Reformar las plataformas
Los reguladores están conscientes de que retrasar el acceso de los niños a las cuentas de las redes sociales no resolverá todo, pero introducirá algunas fricciones en un sistema que anteriormente no tenía ninguna. Sin embargo, para abordar de manera efectiva los problemas que impulsan la popularidad creciente de las prohibiciones de las redes sociales en todo el mundo, trabajar con las empresas de tecnología para reformar y rediseñar las plataformas mismas es el paso siguiente imperativo. La búsqueda de un marco regulatorio autónomo puede abordar la seguridad en línea de los niños mientras mantiene los objetivos de la industria. El intento de Meta de afirmar calificaciones y sus nuevas « Cuentas para adolescentes » sugieren una tendencia de la industria hacia la auto-regulación, aunque podría llegar un poco tarde en el debate más amplio sobre la seguridad de los niños.
Responsabilizar a las empresas de tecnología
Si los gobiernos buscan construir un entorno digital más seguro, el camino más efectivo es hacer que las empresas de tecnología sean responsables del diseño de sus plataformas y de los sistemas de moderación de contenido que permiten que el material y las conductas dañinas persistan. En lugar de prohibir el acceso a los espacios en línea que educan, conectan y empoderan a los jóvenes, los legisladores deberían centrarse en regular los sistemas subyacentes—la recolección de datos, los algoritmos y la moderación de contenido—que impulsan las dinámicas dañinas en línea. Un enfoque regulatorio que aborde el diseño de la plataforma y la gobernanza integral ofrece un camino prometedor hacia un entorno digital seguro, inclusivo y sustentable para los usuarios de todas las edades.
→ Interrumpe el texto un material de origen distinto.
theorem State.reeled_keeps {σ : State} (s : State) (n p : Nat) (hk : Keeps σ s) :
    Keeps σ (State.reeled s n p) := by
  unfold State.reeled
  repeat' first
    | with_reducible assumption
    | (with_reducible apply State.updEnt_keeps)
    | (with_reducible refine Keeps.foldl _ (fun t a ht => ?_) ?_)

theorem State.releaseGroup_keeps {σ : State} (s : State) (n : Nat) (hk : Keeps σ s) : Keeps σ (s.releaseGroup n) := by
  unfold State.releaseGroup
  extract_lets live alive s1 s2 s3 ring s4 s5
  have k1 : Keeps σ s1 := Keeps.foldl _ (fun _ _ ht => State.endEnt_keeps _ _ _ _ ht) hk
  have k2 : Keeps σ s2 := Keeps.foldl _ (fun _ _ ht => State.freeEnt_keeps _ _ _ _ ht) k1
  have k3 : Keeps σ s3 := Keeps.foldl _ (fun _ _ ht => State.setCli_keeps _ _ _ ht) k2
  have k4 : Keeps σ s4 := Keeps.foldl _ (fun _ _ ht => State.complete_keeps _ _ _ _ _ _ _ _ ht) (State.setRing_keeps _ _ _ k3)
  have k5 : Keeps σ s5 := State.ackRing_keeps _ _ k4
  clear_value s5
  exact State.clrBit_keeps _ _ _ (Keeps.mk k5 rfl rfl rfl rfl rfl)

theorem State.heldGroup_keeps {σ : State} (s : State) (h : Origin × HeldWrite) (hk : Keeps σ s) :
    Keeps σ (State.heldGroup s h) := by
  unfold State.heldGroup
  repeat' first
    | with_reducible assumption
    | (with_reducible apply State.wrF_keeps)
    | (with_reducible apply State.setBit_keeps)
    | (with_reducible apply State.refuseWrite_keeps)
    | (with_reducible apply State.releaseGroup_keeps)
    | split

theorem State.groupStep_keeps {σ : State} (n : Nat) (a : State × Nat) (h : Keeps σ a.1) : Keeps σ (State.groupStep n a).1 := by
  unfold State.groupStep
  repeat' first
    | first
      | with_reducible assumption
      | (with_reducible apply State.freeEnded_keeps)
      | (with_reducible apply State.takeAll_keeps)
      | (with_reducible apply State.clientWrites_keeps)
      | (with_reducible apply State.refills_keeps)
      | (with_reducible apply State.admitGroup_keeps)
      | (with_reducible apply State.ordersDone_keeps)
      | (with_reducible apply State.selections_keeps)
      | (with_reducible apply State.serveFetch_keeps)
    | first
      | (with_reducible apply State.reeled_keeps)
      | (with_reducible refine Keeps.foldl _ (fun t a ht => ?_) ?_)
      | split
      | ((try lift_lets); intro x; revert x; refine Keeps.letS (r := σ) ?_ (fun x hx => ?_))

theorem State.groupStep_keeps_eq {σ : State} {n : Nat} {a : State × Nat} {t : State} {r : Nat} (h : Keeps σ a.1) (e : State.groupStep n a = (t, r)) : Keeps σ t := by
  have := State.groupStep_keeps n a h; rw [e] at this; exact this

theorem State.workStep_keeps {σ : State} (s : State) (hk : Keeps σ s) :
    Keeps σ (State.workStep s) := by
  unfold State.workStep
  repeat' first
    | with_reducible assumption
    | (with_reducible apply State.xbFlip_keeps)
    | (with_reducible apply State.clientWrites_keeps)
    | (with_reducible apply State.heldGroup_keeps)
    | (with_reducible apply State.groupStep_keeps)
    | (with_reducible refine Keeps.foldl _ (fun t a ht => ?_) ?_)
    | (with_reducible refine Keeps.foldl_fst _ (fun t a ht => ?_) ?_)
    | ((try lift_lets); intro x; revert x; refine Keeps.letS (r := σ) ?_ (fun x hx => ?_))
    | (fail_if_no_progress ((with_reducible refine Keeps.mk ?_ ?_ ?_ ?_ ?_ ?_) <;> [skip; rfl; rfl; rfl; rfl; rfl]))

theorem State.charge_keeps {σ : State} (s : State) (c resv used : Nat) (hk : Keeps σ s) :
    Keeps σ (State.charge s c resv used) := by
  unfold State.charge
  repeat' first
    | with_reducible assumption
    | (with_reducible apply State.setCli_keeps)

theorem State.keepTokens_keeps {σ : State} (s : State) (p e start : Nat) (toks : List Word) (hk : Keeps σ s) :
    Keeps σ (State.keepTokens s p e start toks) := by
  unfold State.keepTokens
  repeat' first
    | with_reducible assumption
    | (with_reducible apply State.updEnt_keeps)
    | (with_reducible apply State.putToken_keeps)
    | (with_reducible refine Keeps.foldl _ (fun t a ht => ?_) ?_)
    | split

theorem State.commitSlot_keeps {σ : State} (s : State) (n p : Nat) (bno : BitVec 48) (b : BSlot) (res : Option SlotResult) (hk : Keeps σ s) :
    Keeps σ (State.commitSlot s n p bno b res) := by
  unfold State.commitSlot
  repeat' first
    | with_reducible assumption
    | (with_reducible apply State.updEnt_keeps)
    | (with_reducible apply State.sendToken_keeps)
    | (with_reducible apply State.endEnt_keeps)
    | (with_reducible apply State.charge_keeps)
    | (with_reducible apply State.keepTokens_keeps)
    | split
    | ((try lift_lets); intro x; revert x; refine Keeps.letS (r := σ) ?_ (fun x hx => ?_))

theorem State.forgetTable_keeps {σ : State} (s : State) (t : BTable) (hk : Keeps σ s) :
    Keeps σ (State.forgetTable s t) := by
  unfold State.forgetTable
  repeat' first
    | with_reducible assumption
    | ((try lift_lets); intro x; revert x; refine Keeps.letS (r := σ) ?_ (fun x hx => ?_))
    | (fail_if_no_progress ((with_reducible refine Keeps.mk ?_ ?_ ?_ ?_ ?_ ?_) <;> [skip; rfl; rfl; rfl; rfl; rfl]))

theorem State.commitTable_keeps {σ : State} (s : State) (t : BTable) (hk : Keeps σ s) :
    Keeps σ (State.commitTable s t) := by
  unfold State.commitTable
  repeat' first
    | with_reducible assumption
    | (with_reducible apply State.xbSettle_keeps)
    | (with_reducible apply State.pgCommit_keeps)
    | (with_reducible apply State.commitSlot_keeps)
    | (with_reducible apply State.forgetTable_keeps)
    | (with_reducible refine Keeps.foldl _ (fun t a ht => ?_) ?_)
    | split

theorem State.dropSlot_keeps {σ : State} (s : State) (fault : Bool) (b : BSlot) (hk : Keeps σ s) :
    Keeps σ (State.dropSlot s fault b) := by
  unfold State.dropSlot
  repeat' first
    | with_reducible assumption
    | (with_reducible apply State.updEnt_keeps)
    | (with_reducible apply State.endEnt_keeps)
    | (with_reducible apply State.charge_keeps)
    | split

theorem State.discardTable_keeps {σ : State} (s : State) (fault : Bool) (t : BTable) (hk : Keeps σ s) :
    Keeps σ (State.discardTable s fault t) := by
  unfold State.discardTable
  repeat' first
    | with_reducible assumption
    | (with_reducible apply State.setLists_keeps)
    | (with_reducible apply State.forgetTable_keeps)
    | (with_reducible apply State.dropSlot_keeps)
    | (with_reducible refine Keeps.foldl _ (fun t a ht => ?_) ?_)
    | split

theorem State.commitMembers_keeps {σ : State} (s : State) (groups : Nat → Bool) (hk : Keeps σ s) :
    Keeps σ (State.commitMembers s groups) := by
  unfold State.commitMembers
  repeat' first
    | with_reducible assumption
    | (with_reducible apply State.pgCommit_keeps)
    | (with_reducible refine Keeps.foldl _ (fun t a ht => ?_) ?_)

theorem State.discardMembers_keeps {σ : State} (s : State) (groups : Nat → Bool) (hk : Keeps σ s) :
    Keeps σ (State.discardMembers s groups) := by
  unfold State.discardMembers
  repeat' first
    | with_reducible assumption
    | (with_reducible apply State.setLists_keeps)
    | (with_reducible refine Keeps.foldl _ (fun t a ht => ?_) ?_)
    | split

theorem State.dropUncommitted_keeps {σ : State} (s : State) (g : Nat) (hk : Keeps σ s) :
    Keeps σ (State.dropUncommitted s g) := by
  unfold State.dropUncommitted
  repeat' first
    | with_reducible assumption
    | (with_reducible apply State.unplace_keeps)
    | (with_reducible apply State.discardTable_keeps)
    | (with_reducible apply State.discardMembers_keeps)
    | (with_reducible refine Keeps.foldl _ (fun t a ht => ?_) ?_)
    | split
    | ((try lift_lets); intro x; revert x; refine Keeps.letS (r := σ) ?_ (fun x hx => ?_))

theorem State.snapshot_keeps {σ : State} (s : State) (hk : Keeps σ s) :
    Keeps σ (State.snapshot s) := by
  unfold State.snapshot
  repeat' first
    | with_reducible assumption
    | (with_reducible apply State.wr_keeps)
    | (with_reducible apply State.xbCount_keeps)
    | (with_reducible refine Keeps.foldl _ (fun t a ht => ?_) ?_)
    | ((try lift_lets); intro x; revert x; refine Keeps.letS (r := σ) ?_ (fun x hx => ?_))
    | (fail_if_no_progress ((with_reducible refine Keeps.mk ?_ ?_ ?_ ?_ ?_ ?_) <;> [skip; rfl; rfl; rfl; rfl; rfl]))

end Sys2Proof.Machine
end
Examinar las causas profundas
Además, es esencial examinar por qué los jóvenes están adictos a las redes sociales en primer lugar. La respuesta podría estar en las cuestiones sociales más profundas que han impulsado el cambio hacia una dependencia tecnológica mayor. Abordar estas cuestiones subyacentes es crucial para desarrollar soluciones integrales que vayan más allá de las restricciones de acceso solas.